Un autre intéressant usage d’un montage complexe est celui de l’introduction du film. La superposition de la réception médiatique de l’action a pour effet d’insister sur les réponses que donne Ulay à la performance. Ainsi, les images des médias se répondent d’elles-mêmes et entre elles sans qu’il n’y ait jamais d’intervention éclairant les motivations, les causes, ni l’effet escompté par l’action. L’efficacité de cette saturation visuelle et sonore est contrastante avec le montage beaucoup plus traditionnel qui intervient au bout de quelques minutes, appuyé par l’énonciation sommaire de la description56 de la performance par Ulay. Cette voix est claire, franche, mécanique mais surtout, annonce chaque action de la performance à la première personne du singulier. Le commentaire narré par l’artiste n’apporte pas les précisions ni les réponses du montage qui le précède. Plutôt, il n’est que l’affirmation de la revendication du geste, double contrat : contrat oral et contrat visuel.
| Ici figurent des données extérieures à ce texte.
-- ==== Sys2Proof/Config.lean ====
section
/-! DEFINITION. Open parameters of the spec (00_scope.md rule R9) and the free values: constants without a body, so that
nothing can be proved of what they are. -/

namespace Sys2Proof

/-- One less than `LAT` (R9, R224): no body. No rule reads it (log 13). -/
opaque Config.latencyPred : (dir : Bool) → (keySize : Nat) → Nat

/-- `LAT(DIR, keySize)`: clock cycles from an accepted start to `done`, at least 1 (R224). No rule reads it. -/
def Config.LAT (dir : Bool) (keySize : Nat) : Nat := Config.latencyPred dir keySize + 1

/-- One less than `NINST` (R9): no body. -/
opaque Config.instanceCountPred : Nat

/-- `NINST`: how many independent cores a chip holds, at least 1 (R198). No rule of one core reads it. -/
def Config.NINST : Nat := Config.instanceCountPred + 1

/-- The bits behind the `undef` mark of `ST` after a completion step (R38, 93 U14): a free value (log 6). -/
opaque Config.discardedST : Nat → Block

/-- The bits behind the `undef` mark of `KEYREG` after a completion step: a free value (log 6). -/
opaque Config.discardedKEYREG : Nat → KeyBytes

/-- The bits behind the `undef` mark of `DINREG` after a completion step: a free value (log 6). -/
opaque Config.discardedDINREG : Nat → Block

/-- The bits behind the `undef` mark of `T` after a completion step: a free value (log 6). -/
opaque Config.discardedT : Nat → Word4

/-- The number behind the `undef` mark of `OFF` after a completion step: a free value, 0 to 240 (R20; log 6). -/
opaque Config.discardedOFF : Nat → Fin 241

/-- One less than the number behind the `undef` mark of `RCI` after a completion step: a free value (log 6). -/
opaque Config.discardedRCIPred : Nat → Fin 15

/-- What port `dout` shows of a byte of `DOUT` that is `undef` (93 U2): a free value, anew at every step (log 7). -/
opaque Config.undefDout : Nat → Block

/-- Output of the round-constant ROM for address 15 (R96, "unspecified and never used"): a free value (log 10). -/
opaque Config.rcData15 : Byte

/-- Contents of `XK` when the micro-op-level entry point places a word (log 9): a free value. -/
opaque Config.placedXK : Nat → Nat → Byte

end Sys2Proof
end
Ce passage de la réception médiatique aux images tournées de la performance ainsi que le chevauchement sonore de la description de la performance ont un caractère mécanique, qui momentanément crée une disjonction entre l’image, le texte, le son. La tension entre ces trois pôles s’incarne dans le fait-film, et remet en perspective l’injonction de l’artiste (le commentaire en voix off), la réalisation de la performance (les images tournées) et les implications publiques, sociales et politiques du geste (l’incorporation de la réception à l’œuvre, en tant que moment de la performance). En tressant de la sorte les images médiatiques à celles tournées par Schmidt-Reitwein, la portée du montage du film relève le rapprochement entre les temporalités différentes : celle immédiate de la performance et celle de la réception, qui commente la performance mais qui est aussi le commentaire qui l’anticipe. Ce montage contextualise les critiques adressées par Ulay qui sont

de nature culturelle et sociale et qui concernent le découpage urbain et politique d’un moment précis : Berlin en 1976. Le montage met ainsi en relation des situations, des mondes qui autrement ne se rencontreraient pas, et insiste sur les liaisons absentes entre les travailleurs invités turcs aux Allemands dans leur quotidien et dans la ville. L’existence comme telle de ce montage introductif, discrètement critique mais essentiel et intégré au processus de la performance, dépasse bien largement les interventions minimales prescrites par Babette Mangolte. Dans son film, Ulay fait le choix d’intégrer la réception médiatique à sa performance et montrer en quoi il se met en danger, à la hauteur de ce qu’il défend en termes politiques. Autrement dit, ce montage introductif insiste sur deux choses : de l’une, il fait prendre conscience au spectateur des enjeux sociaux et culturels qui demandent une correction par la performance, et de l’autre, il réinscrit le spectateur, non seulement dans la performance, mais lui fait également prendre conscience de son implication sociale et politique dans le rapport de domination culturelle qu’elle dépeint. En ce sens, il faut défendre le travail du film dans le cadre de l’expérience esthétique, car il contribue à l’élaborer et à la construire et représente un apport essentiel à sa compréhension.